AP Investigation: Donald Trump Failed To Vet Staff Promoting Racism, Anti-Muslim Sentiments

The Associated Press has found that current and former paid staff members of Republican presidential nominee Donald Trump have used their personal social media accounts to express negative and racist views. Racist posts regarding Mexicans, Muslims, and African-Americans were found in addition to a call to have Secretary of State John Kerry hanged. There were also posts that called for the preparation of a civil war.

Of the 120 known paid Donald Trump staff members, AP was able to examine approximately 50 of their social media accounts and found seven that openly expressed views that were racist, violent, or hostile towards Muslims. Examples of what was found include a graphic designer approving a video of a black man eating fried chicken and ridiculing other blacks and posts ridiculing Mexican accents, according to CBS affiliate WCBS.

Anti-Muslim sentiment included saying that Muslims are unfit to be US citizens, and a Trump field organizer declaring that Muslims were seeking to impose Sharia law in America and that “those who understand Islam for what it is are gearing up for a fight.”

Muslim students before their removal from Kansas rally. [Photo by J Pat Carter/Getty Images]

These findings are coming at a time when Donald Trump is scrambling to overcome a slip in the polls, and although there has been some recovery, Democratic presidential nominee Hillary Clinton is still ahead by five points in most polls.
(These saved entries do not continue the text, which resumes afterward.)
/-- The number of slots whose word the instruction is. -/
def homes (i : Instr) : Nat :=
  (moveOf i).isSome.toNat + (ctlOf i).isSome.toNat + (beatOf i).isSome.toNat + (xzglOf i).isSome.toNat

/-- An instruction is the word of at most one kind of slot, and it has the words of a bundle exactly when it is a whole bundle or the
word of a bundle's slot. -/
def Statement (i : Instr) : Prop :=
  homes i ≤ 1 ∧ ((xzglOf i).isSome = true → bundleOf i = none)
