/-- The context stands in a region that it opened at bundle 9, five cycles ago, with an undo log. -/
def inside (s : State) (undo : List Undo) : State :=
  own s fun y => { y with region := { Region.zero with
    isOpen := true, startPos := s.pos y - 5, start := 9, undo := undo, snap := some (y.regs, (s.core 0).arr, []), bundles := 3, sig := 77
    detectPos := 94, detectClock := 97 } }
/-- Its reruns. -/
def rerunning (s : State) (n : Nat) : State := own s fun y => { y with region := { y.region with stage := n } }
/-- A feed of the context is in flight. -/
def fed (s : State) : State := { s with agenda := [⟨500, false, 0, 0, 0, false, 500, 13, false, .feedSum 17 0 true []⟩] }
theorem witness_region_ends : ([free, timed].all fun s => ([0, 1, 2] : List Nat).all fun n =>
    let u := rerunning (inside s [.part 4 5 true]) n
    decide (u.Inside 0 0) && (u.ctx 0 0).regBad == [] && (u.ctx 0 0).regs.rdQ 0 && decide (u.regionCyc (u.ctx 0 0) < 4096) &&
      (u.ctx 0 0).region.stage == n && (u.ctx 0 0).region.snap.isSome && !u.ownBeats 0 0 &&
      decide ((fed u).Inside 0 0) && decide ((fed u).regionCyc ((fed u).ctx 0 0) < 4096) && (fed u).ownBeats 0 0) = true := by decide +kernel
/-- A rerun whose CK bundle has not issued again. -/
theorem witness_rerun_begins : (let u := own (rerunning (inside timed []) 2) fun y =>
      { y with region := { y.region with bundles := 0, startPos := 0 } }
    decide (u.Inside 0 0) && (u.ctx 0 0).region.stage == 2 && (u.ctx 0 0).region.bundles == 0) = true := by decide +kernel
/-- S1 has an error, and the undo log holds a part twice and a folio's mark. -/
def damaged (s : State) : State :=
  own (inside s [.part 4 5 true, .mark 0 7 false, .part 16 77 false, .part 4 9 false]) fun y => { y with regBad := [1] }
theorem witness_rollback : ([free, timed].all fun s =>
    decide ((damaged s).Inside 0 0) && ((damaged s).ctx 0 0).region.stage == 0 &&
      decide ((damaged s).regionCyc ((damaged s).ctx 0 0) < 4096) && moveFits 1 2 && (dstClass 2).isSome &&
      ((damaged s).ctx 0 0).regBad.contains (((damaged s).env 0 0 0).physical 1) && ((damaged s).ctx 0 0).region.snap.isSome &&
      (damaged s).memOk) = true := by decide +kernel

/-- The conditions on a row of a unit in a region. -/
def Within (s : State) (r : UnitRow) : Bool :=
  decide (s.First 0 0) && (s.ctx 0 0).regs.rdQ r.g.toNat && srcOk (busOf (trigCode r.unit r.code)) r.x && r.x != 0x300#10 && r.x != 0x302#10 &&
    decide ((s.env 0 0 0).Clear r.accs) && (r.unit != 20 || !s.regionBeside 0 0) && !s.bursting 0 0 [r.unit] && r.ok
/-- An operation that its region forbids has all its hypotheses. -/
def Forbidden (s : State) (i : Instr) : Bool :=
  let u := s.unregioned 0 0
  (forbiddenRows u 0 0 i).any (Within s) || (lscGalleryStores u 0 0 i).any (Within s) ||
    (placedRows u 0 0 i).any fun r => (neverFits i || r.accs.any fun a => lvlOf a.va != some 1) && Within s r
theorem witness_forbidden : ([.ecnt 0 4, .rrd 0 2, .sendb 0 4, .recvb 0 4, .gmode 0 4, .gcyc 0 4, .ld32 0 2, .ld64 0 3, .vac 0 2] : List Instr).all
    (fun i => Forbidden (inside free []) i) = true := by decide +kernel
theorem witness_forbidden_others : ([(blocks, 17, 0x1000, .sidx 0 0), (target, 18, 0x100000040, .radd 0 4), (marks, 16, 0, .xch 0 1),
    (free, 5, 0x10000000000, .st8 0 4), (timed, 5, 0x100000000, .st8 0 4), (timed, 18, 0, .recv 0 0), (timed, 18, 0, .send 0 0)] : List (State × Nat × Nat × Instr)).all
    (fun q => Forbidden (inside (port q.1 q.2.1 0 q.2.2.1) []) q.2.2.2) = true := by decide +kernel
theorem witness_forbidden_beats : ([.push 0 1 3] : List Instr).all (fun i =>
    let s := inside free []
    (beats (s.unregioned 0 0) 0 0 i).any fun r => isPush i && decide (s.First 0 0) && (s.ctx 0 0).regs.rdQ r.g.toNat && !s.regionBeside 0 0 &&
      decide ((s.env 0 0 0).Clear r.accs) && r.ok) = true := by decide +kernel
theorem witness_forbidden_control : ([.waitEng 0 1 4, .waitArr 0 1, .waitXcnt 0 4, .waitWeq 0 1 4, .waitWne 0 1 4, .waitc 0 4, .tune 0, .sysc 0 1,
    .halt 0, .trap 0 7, .phaseLaunch 0 256, .phaseGroup 0 512] : List Instr).all (fun i =>
    let s := inside (withTimed free) []
    (forbiddenCtl (s.unregioned 0 0) 0 0 i).any fun r => decide (s.First 0 0) && (s.ctx 0 0).regs.rdQ r.g.toNat && ctlFieldsOk i && r.ok) = true := by
  decide +kernel
/-- A region that has been open for 4,096 cycles. -/
def overdue : State := own (inside { free with count := 5000 } []) fun y => { y with region := { y.region with startPos := 904 } }
theorem witness_region_bundles : (let s := inside free []
    decide (s.First 0 0) && moveFits 0x302 4 && (dstClass 4).isSome && bundleCk swapCk && s.onlyMoves 0 0 swapCk &&
      !(s.ctx 0 0).regs.rdQ 3 && decide (overdue.Inside 0 0) && (overdue.ctx 0 0).region.stage == 0 &&
      decide (4096 ≤ overdue.regionCyc (overdue.ctx 0 0)) && !(overdue.ctx 0 0).regs.rdQ 3) = true := by decide +kernel
theorem witness_region_scalars : ([.add 0 4 0, .ceq 0 4 1, .mul 0 4] : List Instr).all (fun i =>
    let s := inside free []
    decide (s.First 0 0) && ((scalarA i).or <| (scalarB i).or (scalarM i)).any fun r => (s.pS 0 0 r.unit 0).fine && (s.pS 0 0 r.unit 1).fine &&
      (s.src 0 0 r.x).fine && srcOk true r.x && r.x != 0x300#10 && r.x != 0x302#10) = true := by decide +kernel
/-- A region of a context that has the reads of its ldlive; and one whose array is in the gradient mode. -/
theorem witness_region_rows : ([(free, .ld8 0 4), (free, .ld64 0 1), (free, .vld 0 1 0), (free, .vldp 0 1 1), (liveRead, .ldlive 0 5), (free, .mark 0 1),
    (free, .xst 0 0), (free, .fadd 0 0x41 0), (free, .iadd 0 0x41 0), (free, .lbc 0 0x41 0), (free, .vtTri 0 0x41 3), (free, .rcpa 0 0x41),
    (format 4, .pack 0 0x41), (free, .fbase 0 1), (free, .fcdx 0 5), (free, .sfst 0 4), (free, .budg 0 4), (free, .seed 0 4)] :
    List (State × Instr)).all (fun q => (regionRows (inside q.1 []) 0 0 q.2).any (Within (inside q.1 []))) = true := by decide +kernel
theorem witness_region_beats : ([(false, .feed 0 2 17 1), (false, .drain 0 1), (false, .clr 0 1), (true, .gfeed 0 1), (true, .gdrain 0 3 200)] :
    List (Bool × Instr)).all (fun q =>
    let s := inside (stateOf false q.1) []
    (beats s 0 0 q.2).any fun r => !isPush q.2 && decide (s.First 0 0) && (s.ctx 0 0).regs.rdQ r.g.toNat && !s.regionBeside 0 0 &&
      decide ((s.env 0 0 0).Clear r.accs) && r.ok) = true := by decide +kernel
theorem witness_region_control : ([.nop 0, .br 0 8, .call 0 1 8, .loopi 0 0 3 1 2 1, .mpush 0 1, .yield 0, .cfence 0, .sfenceAcq 0, .sfenceRel 0,
    .sfenceAcqRel 0] : List Instr).all (fun i =>
    let s := inside free []
    (regionCtl s 0 0 i).any fun r => decide (s.First 0 0) && (s.ctx 0 0).regs.rdQ r.g.toNat && ctlFieldsOk i && r.ok) = true := by
  decide +kernel
/-- An undo log of 511 parts. -/
def crowded (s : State) : State := inside s ((List.range 511).map fun i => .part (2048 + i) 0 false)
theorem witness_region_stores : ([(free, .st8 0 4), (free, .st64 0 6), (free, .cas 0 4), (marks, .xchl 0 1), (marks, .xchlc 0 1),
    (port free 6 1 2, .vspl 0 4 0), (port free 7 1 2, .vfil 0 4 1), (free, .vst 0 1 0), (free, .vstp 0 1 1), (free, .vsts 0 1 0),
    (free, .vsct 0 4 1)] : List (State × Instr)).all (fun q => [inside q.1 [], crowded q.1].all fun s =>
      (loggedRows s 0 0 q.2).any fun p =>
        let u := s.logged 0 0 p.parts
        (loggedRows u 0 0 q.2).any fun r => Within s r.row && r.row.accs.all fun a => lvlOf a.va == some 1) = true := by decide +kernel
theorem witness_log_full : (let s := crowded (port free 6 1 2)
    (loggedRows s 0 0 (.vspl 0 4 0)).any fun p => decide (512 < ((s.logged 0 0 p.parts).ctx 0 0).region.undo.length)) = true := by
  decide +kernel
/-- A setm of a carrel folio in a region, with room in the log; with 512 parts there. -/
theorem witness_region_setm : ([512, 511].all fun n =>
    let s := inside free ((List.range n).map fun i => .part (2048 + i) 0 false)
    let u := s.loggedMark 0 0 (folioOps.at_ s 0 0 1).pa
    (folioOps.at_ s 0 0 1).lvl == 1 && (folioOps u 0 0 (.setm 0 1)).any (Within s) &&
      (u.ctx 0 0).region.undo.length == n + 1) = true := by decide +kernel

/-! ### Whole bundles and traps -/

/-- Context 0 of core 0 comes to issue. -/
theorem witness_issues : (decide (free.Issues 0 0) && decide (timed.Issues 0 0)) = true := by decide +kernel
/-- An add, a branch, a beat, an exchange and transfers under a false guard, Q3; the region of `inside` has the same registers. -/
theorem witness_false_guard : ([.add 3 4 0, .br 3 8, .drain 3 1, .xchc 3 1, .halt 3, .move 3 1 2, .limm 3 4, .send 3 4, .recv 3 0] : List Instr).all (fun i =>
    WellFormed i && (bundleOf i).isSome && guardOf i == some 3 && !(free.ctx 0 0).regs.rdQ 3) = true := by decide +kernel
/-- Moves into S, V, Q, M and ports, from registers, latches, literals and specials. -/
theorem witness_moves : ([(4, 0x005), (0x205, 0x005), (0x302, 0x005), (0x41, 0x042), (4, 0x081), (0x41, 0x0C1), (4, 0x110), (0x41, 0x140),
    (6, 0x007), (4, 0x000), (4, 0x080), (0x301, 0x043)] : List (BitVec 10 × BitVec 10)).all (fun q =>
    moveFits q.1 q.2 && (dstClass q.2).isSome && free.moveClean 0 0 q.1 q.2) = true := by decide +kernel

/-- Every kind of source of R24 has a value on its buses: registers, latches, literals, the specials. -/
theorem witness_buses : (([0, 4, 0x3F, 0x80, 0x8F, 0x100, 0x129, 0x200, 0x27F, 0x280, 0x2FF, 0x301, 0x302, 0x303, 0x304, 0x305, 0x306, 0x30B, 0x30C,
    0x30D] : List (BitVec 10)).all (fun x => (free.scalarBus 0 0 x).isSome && (free.vectorBus 0 0 x).isSome) &&
    ([0x40, 0x7F, 0xC0, 0xC7, 0x130, 0x140] : List (BitVec 10)).all fun x =>
      (free.scalarBus 0 0 x).isNone && (free.vectorBus 0 0 x).isSome) = true := by decide +kernel
/-- A long immediate that goes to S5 and, splat, to V2, with limm and with limmh. -/
def long (i : Instr) : BitVec 256 :=
  bundleOfMove (moveWord 0 0x300 5) ||| bundleOfMove (moveWord 0 0x300 0x42) ||| bundleOfCtl ((ctlOf i).getD 0)
theorem witness_long : ([.limm 0 0x3FFFFF, .limmh 3 0x4000] : List Instr).all (fun i =>
    !bundleCk (long i) && (bundleOfWord (long i)).bad == 0 && (longOf i).isSome && ctlOf i == some (bundleCtl (long i)) &&
    beatNop (bundleBeat (long i)) && (bundleOfWord (long i)).mvs.length == 2 &&
    (bundleOfWord (long i)).mvs.all fun m => m.src == 0x300#10 && decide (m.dst.toNat < 0x80)) = true := by decide +kernel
Donald Trump is trying to be more palatable and inclusive of minorities; he recently loosened his stance on deporting 11 million undocumented Mexicans, reports the Los Angeles Times, and his pep talk directed at African-Americans — with mostly whites in attendance at a rally in Dimondale, Michigan — stating things are already bad for them so “what do you have to lose?” are his latest attempt to gain voters from those who don’t see his appeal.

AP’s peek into Hillary Clinton’s staff found nothing inflammatory and her staff of 650 is much bigger than Trump’s. Image attachments from the more than 19,000 stolen Democratic National Committee internal emails found nothing racially or religiously inflammatory.

Craig Bachler officially became part of Trump’s staff in November, and several inflammatory Facebook posts about Mexican accents he posted in 2015 have been scrubbed after the Associated Press tried several times through various social media forums to get a comment regarding their findings.

Staff member Teresa Unrue posted the video of a black man eating chicken while criticizing other blacks for irresponsibility, ignorance, and having too many children, and she urged others to share the video on July 11.

“Why are you mad about slavery?” the man asks. “Y’all weren’t no damn slaves.”

“Had me crack’n up!! Thank you!” Unrue wrote of the video. “Please share this with people.”

Unrue joined fellow staff members Phillip Dann, a field organizer; Mark Kevin Lloyd, a field director; and grassroots organizer Annie Marie Delgado in expressing negative opinions of Muslims on their personal accounts.

[Photo by Joe Raedle/Getty Images]

Scott Barrish resigned from the Trump campaign after the Florida primary because he didn’t want his earlier comments regarding Muslims to become a distraction. In 2011, he received local news coverage for writing to the head of the Council on American-Islamic Relations, accusing the non-profit organization of trying to establish a totalitarian theocracy in the United States.

“This is us vs. you. In the great words of the late President Ronald Reagan, ‘I win, you lose!'”

Donald Trump’s camp has fired campaign staff in the past for racist social media posts. One adviser was fired, according to the AP story, for using a racial slur to describe Malia and Sasha Obama, and a Mar-a-Lago butler was publicly admonished for saying that he would support dragging President Obama from the White House and hanging him.

The Associated Press informed Donald Trump’s campaign of their findings a month ago but received no comment even after several requests. While neither Clinton’s nor Trump’s camps cared to share their vetting process, Beth Myers, a former Mitt Romney aide who worked for his 2008 and 2012 campaigns, said staffers are schooled on how to present themselves in public.

“In vetting a prospective staffer, I’m not sure where the line would be for not hiring someone or simply asking them to take something down from social media, but there is a line.”